Anna, who is the foundation’s president, explains why water is such an important focal point. “Water is so central to our business, but it is also the heart of any society. Water is what allows a community to blossom because it means health and it means education, because it means that women don’t have to walk 12 kilometres every day to go and get water.”

Anna admits to having wanted to run off and join Mother Teresa as a young girl, but she is certainly not naive in her world view. While the Zegna Group is doing its bit to make the fashion industry more sustainable, she is well aware that there is plenty of work to be done at the grass-roots level, among people who have probably never heard of the company and its gorgeous garments.

The night before, on May Day, rioters took to central Milan rallying in part against Expo 2015. “They destroyed not just the windows of banks, but also the trees and flowers that people had put in front of their shops to create a beautiful city,” says Zegna. “And when they interview these people and ask them: ‘What is your dream?’, they say: ‘To destroy everything’. This is what makes me sad. There is so much to do before we even get to the issue of aware consumption.

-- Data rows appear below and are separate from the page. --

/-- What a tile holds (R11). -/
structure Tile where
  slots : Tab Nat := []
  nextSeq : Nat := 1
  l1 : List TlbEntry := []
  /-- Combining buffer by entry number (R117). -/
  cb : Tab CbEntry := []
  ports : Tab (List Nat) := []
  /-- Vector bank: key register·2048 + lane·32 + byte. -/
  vbank : Tab Byte := []
  /-- Mask bits: key register·2048 + lane·32 + slot. -/
  mbank : Tab Bool := []
  /-- Tile registers: key register·16384 + row·256 + byte. -/
  treg : Tab Byte := []
  /-- TSH0 to TSH7 that differ from the reset value. -/
  tsh : Tab (BitVec 20) := []
  cbt : Tab (BitVec 32) := []
  /-- Owners of the units: 0 to 15 slivers, 16 tile registers, 17 analyser (R239). -/
  owners : Tab Nat := []
  laneReqs : List LaneReq := []
  /-- Processes whose commit must end before their grant is computed again for a fused cluster, with the cluster (R151, R250). -/
  fusing : List (Nat × Nat) := []
  an : Analyser := {}
  sint : Tab SCount := []
  frecs : List FRec := []
  mons : List Monitor := []
  deriving DecidableEq, Repr, Inhabited

/-- A partition's key slot (R257). -/
structure KeySlot where
  full : Bool := false
  revoked : Bool := false
  keyid : BitVec 32 := 0
  xts1 : BitVec 256 := 0
  xts2 : BitVec 256 := 0
  gcm : BitVec 256 := 0
  epoch : Nat := 0
  deriving DecidableEq, Repr, Inhabited

/-- A KEYSET or KEYREV under way (R338): which, the issuer, its token, and the new keys. -/
structure KeyOp where
  set : Bool
  h : Nat
  sd : Nat
  keyid : BitVec 32 := 0
  xts1 : BitVec 256 := 0
  xts2 : BitVec 256 := 0
  gcm : BitVec 256 := 0
  /-- Its partition has been torn down since: nothing is left of it but its token (log 57). -/
  gone : Bool := false
  deriving DecidableEq, Repr, Inhabited

/-- A Sinter tree's entry (Table 9.10). -/
structure TreeEntry where
  tile : Nat
  parent : Nat
  root : Bool
  contrib : Bool
  recv : Bool
  corder : Nat
  deriving DecidableEq, Repr, Inhabited

/-- A round of a Sinter tree (R224): contributions, partial results, the result or the abort reason. -/
structure Round where
  num : Nat
  /-- The network of each tile's contribution (R428). -/
  nets : Tab Nat := []
  ty : SType := .f32
  op : SOp := .sum
  vl : Nat := 0
  started : Bool := false
  contribs : Tab (List Nat) := []
  partials : Tab (List Nat × BitVec 5) := []
  result : Option (List Nat × BitVec 5) := none
  /-- Tiles to which the result or the abort has come. -/
  seen : List Nat := []
  aborted : Option Nat := none
  deriving DecidableEq, Repr, Inhabited

/-- A loaded Sinter tree. -/
structure Tree where
  entries : List TreeEntry
  rounds : List Round := []
  deriving DecidableEq, Repr, Inhabited

/-- A lease request (R214). -/
structure LeaseReq where
  peer : Nat
  n : Nat
  added : Nat := 0
  h : Nat
  sd : Nat
  age : Nat
  rejected : List Nat := []
  offeredEver : Bool := false
  lastOffer : Nat := 0
  deriving DecidableEq, Repr, Inhabited

/-- The Fumarole detector of a partition (R75). -/
structure Detector where
  prev : List (Nat × Word × Word) := []
  prevStuck : Bool := false
  sweeping : Bool := false
  reported : Bool := false
  deriving DecidableEq, Repr, Inhabited

/-- A launched network (R266). -/
structure Net where
  num : Nat
  created : Nat
  ended : Nat := 0
  killed : Option Nat := none
  killing : Bool := false
  /-- Checking mode: 0 none, 1 run A, 2 run B. -/
  check : Nat := 0
  image : List Word := []
  /-- Checking mode: digests and ARRIVED counts of each run, by endpoint (R126). -/
  digestsA : List (Nat × Word × Word) := []
  digestsB : List (Nat × Word × Word) := []
  inputs : List (Nat × Msg) := []
  outputs : List (Nat × Msg) := []
  /-- Checking mode: the tile of the process whose fault ended the run (R124). -/
  failed : Option Nat := none
  deriving DecidableEq, Repr, Inhabited

/-- A partition (Table 11.1) and its registers. -/
structure Partition where
  valid : Bool := false
  x0 : Nat := 0
  x1 : Nat := 0
  y0 : Nat := 0
  y1 : Nat := 0
  ptroot : Nat := 0
  calbase : Nat := 0
  calsize : Nat := 0
  symbase : Nat := 0
  symsize : Nat := 0
  cbbase : Nat := 0
  faultep : Nat := 0
  cbsize : Nat := 0
  servers : List Nat := []
  pool : List Nat := []
  peers : List Nat := []
  key : KeySlot := {}
  keyOps : List KeyOp := []
  tvec : BitVec 48 := 0
  stimeo : BitVec 32 := 0x0016E360
  seeda : Word := 0
  seedb : Word := 0
  /-- The seed that the arbiters run under; 0 ordinary (R125). -/
  seed : Word := 0
  sdesc : Word := 0
  /-- Caldera slots in use by channels and by checking-mode records (R255). -/
  calUsed : Nat := 0
  trees : Tab Tree := []
  leases : List LeaseReq := []
  det : Detector := {}
  nets : List Net := []
  /-- Launch window: slots collected so far, and whole images waiting (R266). -/
  image : List Word := []
  images : List (List Word) := []
  deriving DecidableEq, Repr, Inhabited

/-- A host endpoint entry (Table 11.3) with its counters (R263, R264). -/
structure HostEp where
  dir : Nat := 0
  part : Nat := 0
  port : Nat := 0
  qpn : BitVec 24 := 0
  tep : Nat := 0
  cap : Nat := 0
  haddr : Word := 0
  mkey : BitVec 32 := 0
  hkey : BitVec 32 := 0
  err : Bool := false
  /-- H2D: credits held, cumulative grants, and the count last written to the host. -/
  credits : Nat := 0
  granted : Word := 0
  told : Word := 0
  /-- D2H: data positions D, messages H, positions freed. -/
  dcount : Word := 0
  hcount : Word := 0
  freed : Word := 0
  /-- D2H: writer of each delivered position not yet freed. -/
  ring : List Nat := []
  deriving DecidableEq, Repr, Inhabited

/-- What leaves the module (R18, R263, R264), newest last. -/
inductive OutMsg
  | rdmaWrite (hep : Nat) (qpn : BitVec 24) (addr : Word) (val : Word)
  | readReply (hep : Nat) (val : Word)
  | flit (part peer : Nat) (lane : Nat) (f : BitVec 576)
  | offer (lane peer : Nat)
  | answer (lane : Nat) (accept : Bool)
  /-- A lane of this package is revoked, or a dark one is FREE again: its companion at the peer, named by its id there, is revoked with
  it (R212, R216, log 83). -/
  | revoke (peer : Nat) (lane : Nat)
  /-- A relay sends a message back toward its source (R209). -/
  | refusal (part : Nat) (slots : List Word)
  deriving DecidableEq, Repr, Inhabited

/-- Lane states (Table 9.6). -/
inductive LState
  | free | offered | training | held | draining | dark | quar
  deriving DecidableEq, Repr, Inhabited

/-- A transmit lane that is not simply FREE (R212). -/
structure Lane where
  st : LState := .free
  peer : Nat := 0
  part : Nat := 0
  /-- Cycle since which it is HELD or DARK, or of the offer. -/
  at_ : Nat := 0
  /-- Its companion is this package's answer to a peer's offer. -/
  taken : Bool := false
  /-- The receiver's CRC failures among the flits counted (R202). -/
  crcBad : Nat := 0
  crcAll : Nat := 0
  /-- Cycle since which it is DRAINING. -/
  since : Nat := 0
  /-- Left the list under R202 and not by an offer. -/
  removed : Bool := false
  /-- DRAINING by a starvation revocation (R219). -/
  starved : Bool := false
  /-- Offered in the cycle in which it fell FREE (R219). -/
  fell : Bool := false
  /-- DARK, and revoked by a forced LREVOKE (R216). -/
  forced : Bool := false
  deriving DecidableEq, Repr, Inhabited

/-- A data flit kept for replay or reassembly (R201). -/
structure OFlit where
  count : Nat
  vnet : Nat
  first : Bool
  last : Bool
  slots : List Word
  /-- Receiver: NSLOT, and the lane on which it came; its slots are the eight of the wire. -/
  nslot : Nat := 0
  lane : Nat := 0
  /-- Sender: writer, order and final peer of a message of this package; none for one that is relayed. Its `lane` is that of its last
  sending. -/
  own : Option (Nat × Nat × Nat) := none
  /-- Sender: unacknowledged when its lane's 3000 cycles of draining ended with no other lane in the link: it follows R209 (R212). -/
  astray : Bool := false
  deriving DecidableEq, Repr, Inhabited

/-- A link: the lanes that one partition holds to one peer (R199 to R207, R257). -/
structure Link where
  /-- Sender: the next count, and the count at which the list last changed. A count here is epoch · 2^32 + the 32-bit sequence count,
  since KEYSET filled the slot (R201, R257). -/
  next : Nat := 0
  q0 : Nat := 0
  unacked : List OFlit := []
  /-- Messages staged for the link: virtual network and slots with the route word first. -/
  waiting : List (Nat × List Word × Nat) := []
  /-- Flits in line that have no count yet. -/
  txq : List OFlit := []
  /-- Receiver: next count in sequence, flits held for the gap or the group's tag, message parts per network. -/
  rnext : Nat := 0
  store : Tab OFlit := []
  parts : Tab (List Word) := []
  sinceAck : Nat := 0
  gapAt : Option Nat := none
  /-- Sender's open group, and groups closed short: first count and length. -/
  groupLen : Nat := 0
  groups : List (Nat × Nat) := []
  quar : Bool := false
  /-- Training: exchange number, own view (lane map, width, speed), whether it reports EVENT 2. -/
  training : Option (Nat × Nat × Nat × Nat × Bool) := none
  speed : Nat := 0
  deriving DecidableEq, Repr, Inhabited

/-- A move of a channel end (R69). -/
structure Move where
  issuer : Nat
  c : Nat
  p : Nat
  q : Nat
  peer : Nat
  reader : Bool
  waiting : List Nat := []
  deriving DecidableEq, Repr, Inhabited

/-- A Lahar kill in progress (R247). -/
structure Kill where
  part : Nat
  net : Nat
  root : Nat
  tokens : List (Nat × Nat)
  count : Nat := 0
  /-- Tiles whose routers discard the network's packets. -/
  windows : List Nat := []
  /-- Tiles that have still to report. -/
  waiting : List Nat := []
  deriving DecidableEq, Repr, Inhabited

/-- A remote access waiting for its reply (R210, R211): tag of the tile. -/
structure Remote where
  tile : Nat
  tag : Nat
  req : Nat
  deriving DecidableEq, Repr, Inhabited

/-- The state of the module. -/
structure State where
  /-- CYCLE (R287). -/
  cycle : Nat
  /-- PCAP in watts (R270). -/
  pcap : BitVec 13
  pset : BitVec 20
  hepset : BitVec 20
  ownId : BitVec 22
  /-- Global SRAM by Table 1.2's address. -/
  sram : List Host.Cell
  /-- HBM: server · 0x6000_0000 + offset. -/
  hbm : List Host.Cell
  /-- Key epoch under which a byte of HBM was last written, where it is not 0 (R259). -/
  hbmEpoch : Tab Nat
  /-- Granules whose tag is set, by address / 16 (R83). -/
  sramTags : Tab Bool
  hbmTags : Tab Bool
  /-- Lines of HBM whose reads fail after their retry, by key / 64 (R249). -/
  hbmBad : Tab Bool
  /-- Withdrawn SRAM lines, by address / 64 (R251). -/
  withdrawn : Tab Bool
  /-- Fused clusters of each tile, 4 bits (R250). -/
  fuses : Tab (BitVec 4)
  procs : Tab Proc
  tiles : Tab Tile
  parts : Tab Partition
  eps : Tab Endpoint
  hostEps : Tab HostEp
  net : List NetMsg
  staged : List Staged
  reqs : Tab Req
  binds : Tab Binding
  moves : Tab Move
  kills : Tab Kill
  remotes : List Remote
  /-- Last-level TLBs by die (R99). -/
  lltlb : Tab (List TlbEntry)
  lanes : Tab Lane
  links : Tab Link
  /-- Reach table: key lane · 8 + entry (R198). -/
  reach : Tab Word
  routes : Tab Word
  directPeers : Tab Word
  /-- Generators of the arbiters under a nonzero seed, by partition · 2^44 + arbiter number (R125). -/
  arbs : Tab Word
  /-- Firmware fault channel: records waiting for firmware (R232). -/
  fwQueue : List (List Word)
  throttled : Bool
  stopped : Bool
  out : List OutMsg
  /-- MODEL. The process whose instruction is being performed; 0 none. -/
  running : Nat
  /-- MODEL. Tiles that have still to issue in this cycle. -/
  issueLeft : List Nat
  /-- MODEL. Steps that are due, by cycle. -/
  events : List (Nat × Instr)
  /-- MODEL. Number of the next access, binding, kill or move. -/
  nextId : Nat
  /-- MODEL. Drawings made of free values (log 2). -/
  freeCtr : Nat
  deriving DecidableEq, Repr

“What really makes me suffer is how the world is being divided by a lack of respect for other peoples’ values. Because these people in societies that do not respect human life and my beliefs and your beliefs, what is the world of tomorrow that they are building? What is the message that they are trying to convey to their children?”

Of course, there is also the small matter of selling suits. How, if at all, does Zegna’s ethical approach affect customers? “You don’t just buy a suit; you buy a mindset,” Zegna retorts, as firm and on point as ever.